As with most any statistical form of statistical analysis, inference in mixed models is challenging when the sample size is small. While it is always possible to use an asymptotically-based standard error (such as what can be obtained using the Fisher information matrix), the fact that these are motivated through an asymptotic argument makes them suspect in smaller samples. This is particularly true for the structural variance parameters of a mixed model, whose sampling distributions are known to converge more slowly to the limiting Gaussian approximation than the mean structure parameters. A further complication is that the variance parameters are domain-restricted, since a variance cannot be negative. As a result, some standard inference procedures like the log likelihood ratio test cannot be applied.

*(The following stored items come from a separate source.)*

-- ==== Sys2Proof/Decode.lean ====
section
/-! DEFINITION. Commands as words: spec/opcode_table.json gives no row any bits, so no word spells a command. -/

namespace Sys2Proof

/-- The command that a word spells by the bits of the opcode table: none, since no row has bits. -/
def decodeTableWord (_nbits _w : Nat) : Option Instr := none

end Sys2Proof
end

Many effective uses for mixed models in practice do not require us to do traditional inferential analysis on variance parameters. For example, it is rarely of great interest to test $\tau^2=0$ in the basic random intercepts model discussed above. When the focus is more on the mean structure parameters, the variance parameters are being used to adaptively select the appropriate level of pooling, so there is no need to formally test the variance structure. Even when the variance structure is of primary interest, it is generally enough to assess its structure using goodness of fit or other model evaluation procedures, rather than thinking in terms of formal tests of sharp null hypotheses.